THE ROLE OF ATTITUDE TOWARDS INTERNET OF THINGS (IOT) IN RELATION TO TECHNOLOGY ACCEPTANCE MODEL IN THAILAND

Authors

  • Prasittichai Narakorn Faculty of Management Science, Pibulsongkram Rajabhat University, Ban Krang, Phitsanulok, Thailand
  • Tummatinna Seesupan Faculty of Management Science, Pibulsongkram Rajabhat University, Ban Krang, Phitsanulok, Thailand

DOI:

https://doi.org/10.20319/pijss.2019.52.7792

Keywords:

Perceived Ease of Use, Perceived Usefulness, Attitude towards Internet of Things, Continuance Intention to Use, Technology Acceptance Model

Abstract

The objectives of this study is to investigate the Technology Acceptance Model (TAM) which derives from following factors: Perceived Ease of Use, Perceived Usefulness, Attitude towards Internet of Things, and Continuance intention to use who use products from Internet of Things in Thailand.

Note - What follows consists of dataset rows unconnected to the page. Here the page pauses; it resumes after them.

-- ==== Sys2Proof/Laws/Alu.lean ====
section
/-! SUPPORT. Laws/Alu.lean: the width operations, the arithmetic, the condition code and the address field of a format-3 or
format-4 instruction, each as one 24-bit expression. -/

namespace Sys2Proof.Machine

/-! ## Reduction to 24 bits -/

theorem mask24_add (a b : Int) : mask24 (a + b) = mask24 a + mask24 b := by
  unfold mask24; exact BitVec.ofInt_add ..

theorem mask24_sub (a b : Int) : mask24 (a - b) = mask24 a - mask24 b := by
  rw [Int.sub_eq_add_neg, mask24_add, BitVec.sub_eq_add_neg]; unfold mask24; rw [BitVec.ofInt_neg]

theorem mask24_mul (a b : Int) : mask24 (a * b) = mask24 a * mask24 b := by
  unfold mask24; exact BitVec.ofInt_mul ..

theorem mask24_u24 (w : Word) : mask24 (u24 w) = w := by
  unfold mask24 u24; simp

theorem mask24_natCast (n : Nat) : mask24 (n : Int) = BitVec.ofNat 24 n := by
  unfold mask24; exact BitVec.ofInt_natCast ..

/-! ## Arithmetic -/

theorem nextPC_eq_add (s : State) (n : Nat) : s.nextPC n = s.pc + BitVec.ofNat 24 n := by
  unfold State.nextPC; rw [mask24_add, mask24_u24, mask24_natCast]

theorem addWords_eq_add (a b : Word) : addWords a b = a + b := by
  unfold addWords; rw [mask24_add, mask24_s24, mask24_s24]

theorem subWords_eq_sub (a b : Word) : subWords a b = a - b := by
  unfold subWords; rw [mask24_sub, mask24_s24, mask24_s24]

theorem mulWords_eq_mul (a b : Word) : mulWords a b = a * b := by
  unfold mulWords; rw [mask24_mul, mask24_s24, mask24_s24]

theorem divWords_eq_sdiv (a b : Word) : divWords a b = a.sdiv b := by
  unfold divWords mask24 s24
  apply BitVec.eq_of_toInt_eq
  rw [BitVec.toInt_ofInt, BitVec.toInt_sdiv]

theorem incrementWord_eq_add (w : Word) : incrementWord w = w + 1#24 := by
  unfold incrementWord; rw [mask24_add, mask24_u24]; rfl

/-! ## The condition code -/

theorem ccOf_mem (a b : Int) : ccOf a b = -1 ∨ ccOf a b = 0 ∨ ccOf a b = 1 := by
  unfold ccOf; split
  · exact .inl rfl
  · split
    · exact .inr (.inl rfl)
    · exact .inr (.inr rfl)

/-- Reading the condition code back from the carrier gives the code that was written. -/
theorem cc_setCC (s : State) (a b : Int) : (s.setCC a b).cc = ccOf a b := by
  simp only [State.cc, State.sw_setCC]
  rcases ccOf_mem a b with h | h | h <;> rw [h] <;> decide

/-! ## The address field -/

theorem mask24_zext20 (d : Int) : mask24 (zext20 d) = (BitVec.ofInt 20 d).setWidth 24 := by
  unfold mask24 zext20
  apply BitVec.eq_of_toNat_eq
  simp only [BitVec.toNat_ofInt, BitVec.toNat_setWidth]
  omega

theorem mask24_addr20 (a : BitVec 20) : mask24 ((a.toNat : Nat) : Int) = a.setWidth 24 := by
  rw [mask24_natCast]
  apply BitVec.eq_of_toNat_eq
  simp

/-! ## What was written reads back -/

theorem State.readWord_of_writeWord {s t : State} {a : Nat} {v : Word} (hwf : Memory.wf s.mem)
    (h : s.writeWord a v = .ok t) : t.readWord a = .ok v := by
  have hb := State.byteAt_writeWord hwf h
  rcases s.writeWord_cases a v with ⟨h', he⟩ | ⟨h', he⟩
  · have hs : t.size = s.size := by rw [he] at h; cases h; simp
    rcases t.readWord_cases a with ⟨h2, he2⟩ | ⟨h2, he2⟩
    · rw [he2, hb, hb, hb]; simp [joinBytes_wordByte]
    · omega
  · rw [he] at h; cases h

end Sys2Proof.Machine
end

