/-- An instruction fails with one of three kinds (60_exceptions.md R94). -/
theorem Fails.kind {i : Instr} {s : State} {e : Fault} (h : Fails i s e) :
    (∃ a : Nat, e = .addressError a ∧ s.size ≤ a + 2) ∨ (∃ op, e = .unsupportedOpcode op) ∨ e = .arithmeticError := by
  cases h with
  | wordOperand _ he => exact .inl (operandWord_eq_error_outside he)
  | byteOperand _ he => exact .inl (operandByte_eq_error_outside he)
  | wordStore _ hout => exact .inl ⟨_, rfl, hout⟩
  | byteStore _ hout => exact .inl ⟨_, rfl, by omega⟩
  | zeroOperand _ _ | zeroRegister _ _ _ _ => exact .inr (.inr rfl)
  | noHandler _ => exact .inr (.inl ⟨_, rfl⟩)

/-! ## The obligations -/

theorem exec_of_opcodesWithoutHandler {i : Instr} (h : i.opcode ∈ opcodesWithoutHandler) (s : State) :
    exec i s = .fault (.unsupportedOpcode i.opcode) := by
  cases i <;> simp [Instr.opcode, opcodesWithoutHandler] at h <;> rfl

/-- Settles O45: a fetch fails only with an `AddressError`, so an `UnsupportedOpcode` comes from the fetched instruction. -/
theorem unsupportedOpcodesFaultAfterFetch : Obligations.UnsupportedOpcodesFaultAfterFetch := by
  refine ⟨fun i s h => exec_of_opcodesWithoutHandler h s,
    fun s op => ⟨fun h => ?raised, fun ⟨i, hf, hop, hmem⟩ => ?raises⟩⟩
  case raised =>
    rcases step_cases s with ⟨i, hf, he⟩ | ⟨e, hf, he⟩ <;> rw [he] at h
    · exact ⟨i, hf, (fails_of_exec h).opcode_of_unsupportedOpcode⟩
    · obtain ⟨k, -, hk, -⟩ := State.fetch_eq_error hf
      subst hk
      cases h
  case raises =>
    subst hop
    rw [step_of_fetch_ok hf, exec_of_opcodesWithoutHandler hmem]

/-- Settles O46: by why an instruction can fail, and the tests for zero of DIV and DIVR. -/
theorem arithmeticErrorExactlyOnZeroDivisor : Obligations.ArithmeticErrorExactlyOnZeroDivisor := by
  refine fun i s => ⟨fun h => (fails_of_exec h).zero_of_arithmeticError, ?_⟩
  rintro (⟨m, rfl, hv⟩ | ⟨r1, r2, ra, rb, rfl, h1, h2, hz⟩)
  · exact (execDiv_of_operandWord_ok hv).trans (if_pos rfl)
  · exact (execDivr_of_some h1 h2 s).trans (if_pos hz)

/-- Settles O47: a fetch fails at a byte that does not exist, and an instruction with one of the three kinds. -/
theorem stepFaultsAreOneOfThreeKinds : Obligations.StepFaultsAreOneOfThreeKinds := by
  intro s e h
  rcases step_cases s with ⟨i, -, he⟩ | ⟨e', hf, he⟩ <;> rw [he] at h
  · exact (fails_of_exec h).kind
  · cases h
    obtain ⟨k, -, hk, hout, -⟩ := State.fetch_eq_error hf
    exact .inl ⟨s.pc.toNat + k, hk, by omega⟩

/-- Settles O48: of the reasons to fail, only the unreadable operand and the store that leaves memory are `AddressError`s. -/
theorem addressErrorsComeOnlyFromMemoryAccesses : Obligations.AddressErrorsComeOnlyFromMemoryAccesses := by
  intro i s a h
  cases fails_of_exec h with
  | wordOperand hi he =>
    refine ⟨_, .inl ⟨?_, operandMode_ne_immediate_of_error he⟩⟩
    simp only [wordReaders, List.mem_cons, List.not_mem_nil, or_false] at hi ⊢
    tauto
  | byteOperand hi he => exact ⟨_, .inl ⟨by simp [hi], operandMode_ne_immediate_of_byte_error he⟩⟩
  | wordStore hi _ => exact ⟨_, .inr ⟨List.mem_append_left [_] hi, rfl⟩⟩
  | byteStore hi _ => exact ⟨_, .inr ⟨by simp [hi], rfl⟩⟩

/-- Settles O49: an instruction completes or fails, and so does a step. -/
theorem noStepIsRefused : Obligations.NoStepIsRefused := by
  intro s r h
  rcases step_cases s with ⟨i, -, he⟩ | ⟨e, -, he⟩ <;> rw [he] at h
  · have ha := answers_exec i s
    rw [h] at ha
    cases ha
  · cases h

end Sys2Proof.Machine
end

section
/-! Proofs about what every instruction leaves alone (40_execution_cycle.md R54, 10_state.md R6, R9, R12, 20_memory.md R23):
each follows from the states a completing instruction can leave. -/

namespace Sys2Proof.Machine

theorem Completes.pc_eq {i : Instr} {s t : State} (h : Completes i s t) : t.pc = pcAfter i s := by
  cases h <;> rfl

/-- Settles O51: every completing instruction leaves `pcAfter` in `PC`. -/
theorem programCounterAfterEveryInstruction : Obligations.ProgramCounterAfterEveryInstruction :=
  fun _ _ _ h => (completes_of_exec h).pc_eq

theorem State.reg_of_writeWord {s t : State} {a : Nat} {v : Word} (hw : s.writeWord a v = .ok t) (r : GReg) :
    t.reg r = s.reg r := by
  rw [State.eq_with_mem_of_writeWord hw]
  cases r <;> rfl

theorem State.reg_of_writeByte {s t : State} {a : Nat} {v : Byte} (hw : s.writeByte a v = .ok t) (r : GReg) :
    t.reg r = s.reg r := by
  rw [State.eq_with_mem_of_writeByte hw]
  cases r <;> rfl

/-- Settles O52: a register other than the written one is as before under every update. -/
theorem registersChangeOnlyWhereWritten : Obligations.RegistersChangeOnlyWhereWritten := by
  intro i s t r h hr
  have hne {q : GReg} (hq : writtenReg i = some q) : r ≠ q := fun hrq => hr (hrq ▸ hq)
  cases completes_of_exec h with
  | advance | compare _ => simp
  | register hq | registerCompare hq _ => simp [State.reg_setReg_of_ne _ _ (hne hq)]
  | wordStore _ hw => simpa using State.reg_of_writeWord hw r
  | byteStore _ hw => simpa using State.reg_of_writeByte hw r

/-- Settles O53: `SW` is written by a comparison only. -/
theorem onlyComparisonsChangeConditionCode : Obligations.OnlyComparisonsChangeConditionCode := by
  intro i s t h hi
  have hsw : t.sw = s.sw := by
    cases completes_of_exec h with
    | advance => rfl
    | register _ => simp
    | compare hc | registerCompare _ hc => simp [hi] at hc
    | wordStore _ hw => rw [State.sw_setPc, State.eq_with_mem_of_writeWord hw]
    | byteStore _ hw => rw [State.sw_setPc, State.eq_with_mem_of_writeByte hw]
  exact ⟨hsw, by rw [State.cc, hsw, State.cc]⟩

/-- Settles O54: memory is written by a store only, and only inside its span. -/
theorem memoryChangesOnlyWhereStored : Obligations.MemoryChangesOnlyWhereStored := by
  intro i s t hwf h
  have hc := completes_of_exec h
  refine ⟨hc.memWords_eq, ?_⟩
  cases hc with
  | advance | compare _ => exact ⟨fun _ => rfl, fun _ _ _ _ _ => rfl⟩
  | register _ | registerCompare _ _ => simp
  | wordStore hst hw =>
    refine ⟨fun hnone => by simp [hst] at hnone, fun a n b hsome hb => ?_⟩
    cases hst.symm.trans hsome
    rw [State.mem_setPc]
    exact State.byteAt_writeWord_of_outside hwf hw (by omega)
  | byteStore hst hw =>
    refine ⟨fun hnone => by simp [hst] at hnone, fun a n b hsome hb => ?_⟩
    cases hst.symm.trans hsome
    rw [State.mem_setPc, State.byteAt_writeByte hwf hw, if_neg (by omega)]
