-- ==== Sys2Proof/Config.lean ====
section
/-! DEFINITION. The free values: what the spec leaves open while the machine goes on. Each is opaque, so no statement can
rest on a value of it (log entry 5). -/

namespace Sys2Proof.Config

/-- A tag entry whose content is undefined: after a cold reset or an MBIST run of target 0 until an INVALIDATE_ALL
(05 R130, 18 R423). The first argument counts the times the contents became undefined, the second is the position. -/
opaque freeTag : Nat → Nat → BitVec 40

/-- A count the spec calls undefined: COUNT0 and COUNT1 of a REGION_DROP over undefined tags (09 R226). -/
opaque freeCount : Nat → BitVec 64

/-- The INV probes that a REGION_DROP over undefined tags may queue (09 R226): pool codeblock and presence bits each. -/
opaque freeDropProbes : Nat → List (BitVec 44 × BitVec 8)

/-- The trained values of the Cache Store Port, as the 512-byte record of 13 R318: the spec gives no layout of it. -/
opaque freeTraining : Nat → BitVec 4096

/-- The link's equalisation results, as the 256-byte record of 15 R373: the spec gives no layout of it. -/
opaque freeEqualisation : Nat → BitVec 2048

end Sys2Proof.Config
end

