/-- The fetch of an ATOMIC or LOCK_READ ends: good data fills the entry's invalid bytes, of the codeblock or of the sector read
(R174); bad data is kept for the answer only (R175, 11 R264). -/
def fetchEnd (s : State) (id : Nat) (b : Block) (m : BlockMask) (fail : Nat) : State :=
  match getReq s id with
  | none => s
  | some r =>
    match openEntry s (reqCb r) with
    | none => s
    | some e =>
      let s := if fail = 0 then fillInvalid s e.id b m else s
      updReq s id fun r => { r with
        phase := .fetched, fail := if fail = 0 then r.fail else fail,
        result := overSector (sectorOf b (secOf r.pool)) (entrySector e r) (entryMask e r) }

/-- The entry of a fetch, marked as having one in flight. The fetch is counted when it starts, also one that is never issued because
the pool is down, and once however often it is read again (log entry 79; DESIGN CHOICE). -/
def fetchEntry (s : State) (r : Req) : State :=
  let (s, id) := entryFor (if r.looked then s else count s cntFetch) r
  updReq (updEntry s id holdMark) r.id fun q => { q with looked := true }

/-- Probes that an ATOMIC's own pass queues are its requester's (03 R73). -/
def passFor (r : Req) : ProbeFor := { who := if r.cmd = .atomic then some (r.who, r.id) else none }

/-- A fetch from the pool: a miss handler, and the requester's demand miss (R174). -/
def fetchPool (s : State) (r : Req) (held : Option Nat) : State :=
  withHandler s r held fun s i =>
    let s := updReq (fetchEntry s r) r.id fun r => { r with phase := .fetching }
    if s.err.fPoolDown then fetchEnd s r.id 0 0 2
    else readFor s (newHandler i .fetch (reqCb r) r.who (strengthFor s (reqCb r) (attrStr (reqAttr r))) r.counted r.cls [r.id])

/-- The first pass, and its re-entries (R174). -/
def fetchPass (s : State) (r : Req) (held : Option Nat) : State :=
  let cb := reqCb r
  let set := setOf s cb
  let need : BitVec 8 := bit true (secOf r.pool)
  if lockedByOther s cb r.who then s
  else match (openEntry s cb).filter fun e => operandsThere e r with
    | some e => performFetch s r e
    | none =>
      if !entryAvail s r then s
      else if !lookable s (reqCacheable r) cb then fetchPool s r held
      else if clearingDue s cb then s
      else
        match lookup s cb need with
        | .parErr bad => tagParity s set bad
        | .filtered => if filteredRoom s cb then fetchPool (dropFiltered s cb (passFor r)) r held else s
        | .hit w =>
          if secDue s (posOf s set w) need then s
          else if !s.csp.ready then fetchPool s r held
          else if !accRoom s r.counted then s
          else
            let s := updReq (fetchEntry s r) r.id fun r => { r with phase := .fetching }
            addAcc s (.fetch r.id) (posOf s set w) [secOf r.pool] 0 0 r.counted r.cls
        | _ => fetchPool s r held

/-! ### One waiting request -/

/-- A read or BARRIER passes to its lookup, its issue or its performance; `held` is a miss handler given to it. -/
def goRead (s : State) (r : Req) (held : Option Nat) : State :=
  match r.cmd, r.target with
  | .barrier, _ => updReq (respond s r.id .ok [] none) r.id fun r => { r with phase := .done }
  | _, .window off => readRegister s r off
  | _, .region _ a => if attrDevice a then readDevice s r held else readNormal s r held
  | _, .nowhere => s

/-- The answer that an entry of a store queue gets at acceptance (04 R98). -/
def answerAtOnce (r : Req) : Bool :=
  isNormal r && (r.cmd == .write || r.cmd == .writeNt) && !isRelease r.mark

/-- A queued request held by R365 becomes an ordinary queue entry. -/
def enterQueue (s : State) (r : Req) : State :=
  let s := updReq s r.id fun r => { r with phase := .queue }
  if answerAtOnce r then respond s r.id .ok [] none else s

/-- One request goes as far as it may. -/
def advance (s : State) (id : Nat) : State :=
  let s := durAdvance s id
  match getReq s id with
  | none => s
  | some r =>
    match r.phase with
    | .order =>
      if heldFull s r then s
      else if r.queued then enterQueue s r
      else if markMet s r && readOrderMet s r then goRead s r none else s
    | .miss => if missBusy s r.who && !r.miss then s else if r.queued then fetchPass s r none else goRead s r none
    | .answerWait =>
      if r.own == .met then updReq (respond s id .ok [] none) id fun r => { r with phase := .done } else s
    | _ => s

/-! ### Ready responses (02 R53, R55, R59; 03 R72, R84; 04 R100) -/

/-- The ATOMIC's probe to its issuer is not yet acknowledged. -/
def issuerProbed (s : State) (who id : Nat) : Bool :=
  s.prb.probes.any fun x => x.atomic == some id && x.port == portOf who &&
    (x.toSend.getLsbD (pairOf who) || x.out.any (·.1 == pairOf who))

/-- An earlier request of the same requester must be answered first (04 R100). -/
def answeredFirst (s : State) (r : Req) : Bool :=
  (earlier s r).any fun q => !q.answered &&
    (q.mark != .none || ((isDevice r || isWindow r) && (isDevice q || isWindow q)))

/-- It carries data of a codeblock whose back-invalidation is outstanding (03 R84). -/
def staleData (s : State) (r : Resp) : Bool := match r.cb with | some cb => backBusy s cb | none => false

/-- A response may start its tenure. -/
def respReady (s : State) (r : Resp) : Bool :=
  r.untagged ||
  (!(port s (portOf r.who)).untag.getLsbD (pairOf r.who) && !staleData s r &&
   (match r.req with
    | some id => !issuerProbed s r.who id && (match getReq s id with | some q => !answeredFirst s q | none => true)
    | none => true))

/-- Responses that will have no tenure: discarded, their requests no longer owed an answer (02 R59, R60). -/
def discardResps (s : State) (p : Resp → Bool) : State :=
  let l := s.bus.resps.filter p
  let s := { s with bus := { s.bus with resps := s.bus.resps.filter fun r => !p r } }
  l.foldl (fun s r => match r.req with
    | some id => updReq s id fun q => if q.who = r.who then { q with answered := true } else q
    | none => s) s

/-- A response that becomes ready while its port's EN is 0 is discarded (02 R59). -/
def dropSilent (s : State) : State := discardResps s fun r => !portEn s (portOf r.who) && !r.kept && respReady s r

/-! ### Settle -/

/-- Requests answered and finished leave the list; so do finished stores of the engine, whose reads are taken by it. -/
def sweep (s : State) : State :=
  { s with bus := { s.bus with reqs := s.bus.reqs.filter fun r =>
      !((r.answered || (r.who == 12 && !isRead r.cmd)) && r.phase == .done) } }

/-- Requests of the port that the pipeline did not serve last come first within a class; the engine's take part with either (08 R197). -/
def portFirst (s : State) (l : List Req) : List Req :=
  let other := l.filter fun r => !(decide (r.who < 12) && portOf r.who == (if s.qtk.portB then .B else .A))
  if other.isEmpty then l else other

/-- The request that goes on next among `l`, and the round after it: those counted as class 0 first, oldest admission first, then by
weighted round (08 R197, R198). -/
def pickReq (s : State) (l : List Req) : Option (Req × Round) :=
  match l.find? (·.counted) with
  | some r => some (r, s.qtk.pipeRound)
  | none =>
    match roundPick s (fun k => l.any fun r => roundClass r.cls == k) 3 s.qtk.pipeRound with
    | some (k, d) => (portFirst s (l.filter fun r => roundClass r.cls == k)).head?.map fun r => (r, d)
    | none => none

/-- The pipeline has taken a lookup of `r`: the round and the port last served move on, but for a request counted as class 0. -/
def tookLookup (s : State) (r : Req) (d : Round) : State :=
  if r.counted || !isNormal r then s
  else { s with qtk := { s.qtk with pipeRound := d, portB := if r.who < 12 then portOf r.who == .B else s.qtk.portB } }

/-- Every request goes as far as it may, in that order, `n` attempts at most: one that has got further gives all of them another try. -/
def advanceAll : Nat → List Nat → State → State
  | 0, _, s => s
  | n + 1, ids, s =>
    match pickReq s (s.bus.reqs.filter fun r => ids.contains r.id) with
    | none => s
    | some (r, d) =>
      let t := advance s r.id
      if getReq t r.id = some r then advanceAll n (ids.erase r.id) t
      else advanceAll n (t.bus.reqs.map (·.id)) (tookLookup t r d)

/-- Attempts that suffice: a request gets further a few times at most, and each time starts a new round of attempts. -/
def attempts (s : State) : Nat := 8 * (s.bus.reqs.length + 1) * (s.bus.reqs.length + 1)

/-- Let waiting work go on: drains that wait for their codeblock, reads of the port, pressure marking, every request in
the pipeline's order, and the command engine. -/
def settle (s : State) : State :=
  if !isOn s then s
  else
    let s := pressure 32 (sendReads 256 (pumpFills (pumpSlots (pumpCfg s))))
    engineSettle (sweep (dropSilent (advanceAll (attempts s) (s.bus.reqs.map (·.id)) s)))

end Sys2Proof.Machine
end

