/-- A handler's read has ended with data `b` (corrected where it could be), `fail` as in `Req.fail`. -/
def readEnd (s : State) (h : Handler) (b : Block) (fail fixed : Nat) : State :=
  match h.kind with
  | .device => handAll s h b fail
  | .page n i => pageArrive (dropHandler s h.idx) n i b fail
  | .unit n u =>
    if fail = 2 then unitTimeout (dropHandler s h.idx) n u
    else updHandler s h.idx fun x => { x with data := some (b, fail), fixed := fixed, found := h.found }
  | .fetch =>
    let (s, b, fail) := overlaid s h b fail
    h.reqs.foldl (fun s id => fetchEnd s id b (BitVec.allOnes 512) fail) (dropHandler s h.idx)
  | .uncached =>
    let (s, b, fail) := overlaid s h b fail
    handAll s h b fail
  | _ =>
    if fail = 0 then
      due2 (over2 (updHandler s h.idx fun x => { x with data := some (b, 0), fixed := fixed, found := h.found }) (.install h.idx)) (.install h.idx)
    else
      let (x, _) := overlay s h.cb h.later b
      let s := fillUnits (handAll s h x fail) h fail
      let s := if h.kind = .prefetch then count s cntPfDrop else s
      match h.kind, h.pos with
      | .sectorMiss, some p => if h.cancelled then s else dropEntry s p h.cb
      | _, _ => s

/-- Both parts of a handler's codeblock are there. `perr`: the data buffer failed parity; the codeblock is read once more, and a
second error is bad data with reason 7 (10 R256). -/
def handlerArrived (s : State) (h : Handler) (b : Block) (g : Granule) (perr : Bool) : State :=
  let s := if perr then bufParity s 4 ((handlerWho h).getD 0xFF) else s
  if perr && !h.reread then
    if s.err.fPoolDown then readEnd s h 0 2 0
    else
      let s := updHandler s h.idx fun h => { h with reread := true, cbData := none, grData := none }
      askBlock s (.handler h.idx) h.cb (portClass h.counted h.cls)
  else
    let (s, d) := readBlock s h.str h.cb h.expect (handlerWho h) b g
    let h := { h with found := d.found }
    if d.reason = 0 && perr then
      readEnd (poolBad s h.cb 7 (handlerWho h) d.found (h.expect.getD 0)) h d.data 1 0
    else readEnd s h d.data (if d.reason = 0 then 0 else 1) d.fixed

/-! ### Parts of a read and their tags (R296, R472) -/

/-- Two parts of one read: a codeblock and its granule. -/
def sameRead (a b : ReadOwner) : Bool :=
  match a, b with
  | .handler h _, .handler i _ => h == i
  | .slot h _, .slot i _ => h == i
  | x, y => x == y

/-- The read ends early: its unsent parts are withdrawn; tags of parts that can still arrive are quarantined, after an error status (`err`)
until all of the part has come (R472). -/
def endParts (s : State) (o : ReadOwner) (err : Bool) : State :=
  let mine (x : MRead) : Bool := !x.quar && sameRead x.owner o
  let kept := s.mem.reads.filter fun x => !(mine x && (x.tag.isNone || x.lost))
  { s with mem := { s.mem with reads := updIf kept mine fun x => { x with quar := true, ended := err } } }

def dropRead (s : State) (tag : Nat) : State :=
  { s with mem := { s.mem with reads := s.mem.reads.filter (·.tag != some tag) } }

def updRead (s : State) (tag : Nat) (f : MRead → MRead) : State :=
  { s with mem := { s.mem with reads := updIf s.mem.reads (·.tag == some tag) f } }

/-- A flush read has completed: it meets the durable releases it serves (07 R173). -/
def flushMet (s : State) (i : Nat) : State :=
  match getSlot s i with
  | some t =>
    match t.kind with
    | .flush reqs entry =>
      let s := reqs.foldl (fun s id => updReq s id fun r => { r with
        dur := if r.dur = .flushing then .met else r.dur, own := if r.own = .flushing then .met else r.own }) s
      let s := if entry then { s with pwr := { s.pwr with entry := s.pwr.entry.map fun e => { e with flushed := true } } } else s
      dropSlot s i
    | .drain => s
  | none => s

/-- A read ends without data: `fail` 2 for a timeout, 3 for error status. Its parts are dealt with by the caller. A completion read that
ends so is not counted in WRB_CPL_POOL_CNT: R182 counts completions from the pool, and none of its data came from there (log entry 90;
DESIGN CHOICE). -/
def noData (s : State) (o : ReadOwner) (fail : Nat) : State :=
  match o with
  | .handler i _ => match getHandler s i with | some h => readEnd s h 0 fail 0 | none => s
  | .slot i _ => completeSlot s i 0 true
  | .flush i => updSlot s i fun t => { t with resend := true }
  | .probe => s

The researchers applied the quantitative method to 272 users who bought products from Internet of Things and analyzed in term of frequency, mean and Structural Equation Model (SEM) analysis by AMOS. The research findings indicated that Perceived Ease of Use, Perceived Usefulness, Attitude towards Internet of Things had significantly positive influence to Continuance intention to use (p < .05).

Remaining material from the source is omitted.